AIUTO RICERCA
Anteprima di stampa
Numero d'incarto: 13.2024.57
Data decisione, Autorità: 27.11.2024, IIICC
Titolo: Reclamo. Diniego di sospensione del procedimento. Va reso verosimile il rischio di pregiudizio difficilmente riparabile. Non è tale il timore di un giudizio finale negativo
Incarto n. 13.2024.57
Lugano 27 novembre 2024
In nome della Repubblica e Cantone Ticino
La terza Camera civile del Tribunale d'appello
composta del giudice:
Walser, presidente,
cancelliera:
Locatelli
sedente nella composizione a giudice unico (art. 48b LOG) per statuire nella causa inc. n. OR.2023.116 della Pretura del Distretto di Lugano, sezione 3, promossa con petizione 16 agosto 2023 da
CO 1 CO 2 patrocinati dall’ PA 2
contro
RE 1 RE 2 patrocinati dall’ PA 1
e ora sul reclamo 24 settembre 2024 di RE 1 e RE 2 contro la decisione 16 settembre 2024 con cui il Pretore ha statuito in materia di prove, negato la sospensione della causa, chiuso l’istruttoria e assegnato il termine per le conclusioni scritte;
ritenuto
in fatto: A. L’11 marzo 2015 RE 2 ha acquistato il fondo n. __________ RFD di __________. Insieme alla compagna RE 1 egli abita tuttora la villa con piscina che vi si trova. Pendente una procedura esecutiva di realizzazione del pegno immobiliare avviata dalla Banca __________, creditrice ipotecaria, il 18 gennaio 2021 CO 1 e CO 2 d’un canto e RE 1 e RE 2 dall’altro, hanno convenuto quanto segue:
“1. I signori CO 1 e CO 2 confermano di essersi accordati con la Banca __________, e di essere intenzionati ad aggiudicarsi la part. no. __________ RFD __________ ai pubblici incanti al prezzo massimo di CHF 1'350'000.–.

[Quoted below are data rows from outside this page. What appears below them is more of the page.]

-- ==== Sys2Proof/Tests/Slice0.lean ====
section
/-!
SUPPORT. Tests: ill-formed terms, words written out from the spec's encodings, one-step tests whose expected values are
the spec's own examples and vectors, and a witness for the hypotheses of every statement that has some.
-/
open Sys2Proof Sys2Proof.Machine

/-! ### Small states -/

/-- What a predicate says of an instruction's next state; false if there is none. -/
def Tests.after (i : Instr) (s : State) (p : State → Bool) : Bool :=
  match exec i s with
  | .next t => p t
  | _ => false

/-- An idle block with TXBUF[0..2] = 01 02 03 and the TX registers of V-ENC-1. -/
def Tests.loaded : State :=
  { State.reset with txMeta := 0x00#8, txType := 0x03#8, txLen := 3#32, mem := [(0, 0x01#8), (1, 0x02#8), (2, 0x03#8)] }

/-- A block in SYNC whose channel holds the given bytes. -/
def Tests.syncing (bytes : List Byte) : State := { State.reset with phase := .sync, chan := bytes }

/-- A block in HDR at the given position whose channel holds the given bytes. -/
def Tests.header (h : Nat) (bytes : List Byte) : State :=
  { State.reset with phase := .hdr, hidx := BitVec.ofNat 4 h, chan := bytes }

/-- A block in BODY that received 01 of 01 02 03 and has the given bytes in its channel (V-DEC-1 at step 15). -/
def Tests.receiving (bytes : List Byte) : State :=
  { State.reset with
    phase := .body, cnt := 1#9, rxlen := 3#64, rxCsum := 9#32, acc := 1#32, pos := 1#2, mem := [(0x100, 0x01#8)]
    chan := bytes }

/-- A block in CALC over 01 02 03 with the given counter. -/
def Tests.computing (c : Nat) : State := { Tests.loaded with phase := .calc, cnt := BitVec.ofNat 9 c }

/-- A block in EMIT over 01 02 03 with the given counter. -/
def Tests.sending (e : Nat) : State :=
  { Tests.loaded with phase := .emit, cnt := 3#9, eidx := BitVec.ofNat 9 e, acc := 9#32, pos := 3#2 }

/-- The state with the given inputs for its next step. -/
def Tests.withInput (i : StepIn) (s : State) : State := { s with inputs := [i] }

/-! ### Well-formed terms -/

theorem test_wf_write_of_cmd_refused : (Instr.hostWr 0x200#12 0x00000002#32).wellFormed = false := by decide

theorem test_wf_neighbours : (Instr.hostWr 0x1FF#12 0#32).wellFormed = true ∧
    (Instr.hostWr 0x201#12 0#32).wellFormed = true ∧ (Instr.hostRd 0x200#12 0#32).wellFormed = true := by decide

/-! ### Words written out from the encodings (R85, R90, R91, R210) -/

theorem test_decode_words_commands :
    decodeCmd 0x00000000#32 = .nop 0x0#4 0x00#8 0x0000#16 ∧ decodeCmd 0xFFFF00F0#32 = .nop 0xF#4 0x00#8 0xFFFF#16 ∧
    decodeCmd 0x00000001#32 = .decode 0x0#4 0x00#8 0x0000#16 ∧ decodeCmd 0x00000002#32 = .encode 0x0#4 0x00#8 0x0000#16 ∧
    decodeCmd 0x12345653#32 = .csumClear 0x5#4 0x56#8 0x1234#16 ∧
    decodeCmd 0x0000FF04#32 = .csumAcc 0x0#4 0xFF#8 0x0000#16 := by decide

theorem test_decode_words_illegal :
    decodeCmd 0x00000005#32 = .illegal5 0#4 0#8 0#16 ∧ decodeCmd 0x00000006#32 = .illegal6 0#4 0#8 0#16 ∧
    decodeCmd 0x00000007#32 = .illegal7 0#4 0#8 0#16 ∧ decodeCmd 0x00000008#32 = .illegal8 0#4 0#8 0#16 ∧
    decodeCmd 0x00000009#32 = .illegal9 0#4 0#8 0#16 ∧ decodeCmd 0x0000000A#32 = .illegalA 0#4 0#8 0#16 ∧
    decodeCmd 0x0000000B#32 = .illegalB 0#4 0#8 0#16 ∧ decodeCmd 0x0000000C#32 = .illegalC 0#4 0#8 0#16 ∧
    decodeCmd 0x0000000D#32 = .illegalD 0#4 0#8 0#16 ∧ decodeCmd 0x0000000E#32 = .illegalE 0#4 0#8 0#16 ∧
    decodeCmd 0xABCD12FF#32 = .illegalF 0xF#4 0x12#8 0xABCD#16 := by decide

A partire dalla data dell’aggiudicazione e fino all’acquisto da parte dei signori RE 2 e/o RE 1, questi ultimi saranno legittimati a continuare ad abitare nella proprietà, e dovranno agli aggiudicatari un interesse annuo dell’1% sul prezzo da loro pagato in occasione della suddetta asta oltre alle predette spese.
Nel caso in cui in occasione dei pubblici incanti i signori CO 1 e CO 2 non dovessero aggiudicarsi la part. no. __________ RFD __________, gli stessi si impegnano a restituire entro e non oltre 10 giorni dalla stessa asta la somma di CHF 100'000.-- alla signora RE 1. […]”.
Il 1° luglio 2021 - e con iscrizione a registro fondiario seguita il 9 settembre 2021 - CO 1 e CO 2 si sono aggiudicati la proprietà di tale fondo, in ragione di ½ ciascuno, al prezzo di fr. 1'150'000.–.
B. Un’istanza di espulsione immediata presentata da CO 1 e CO 2, seguendo la forma della procedura sommaria di tutela dei casi manifesti, è stata dichiarata irricevibile dal Pretore del Distretto di Lugano, sezione 4, il 23 novembre 2022 (inc. n. SO.2022.4495). Il relativo appello da essi proposto è poi stato respinto il 20 febbraio 2023 dalla seconda Camera civile del Tribunale d’appello.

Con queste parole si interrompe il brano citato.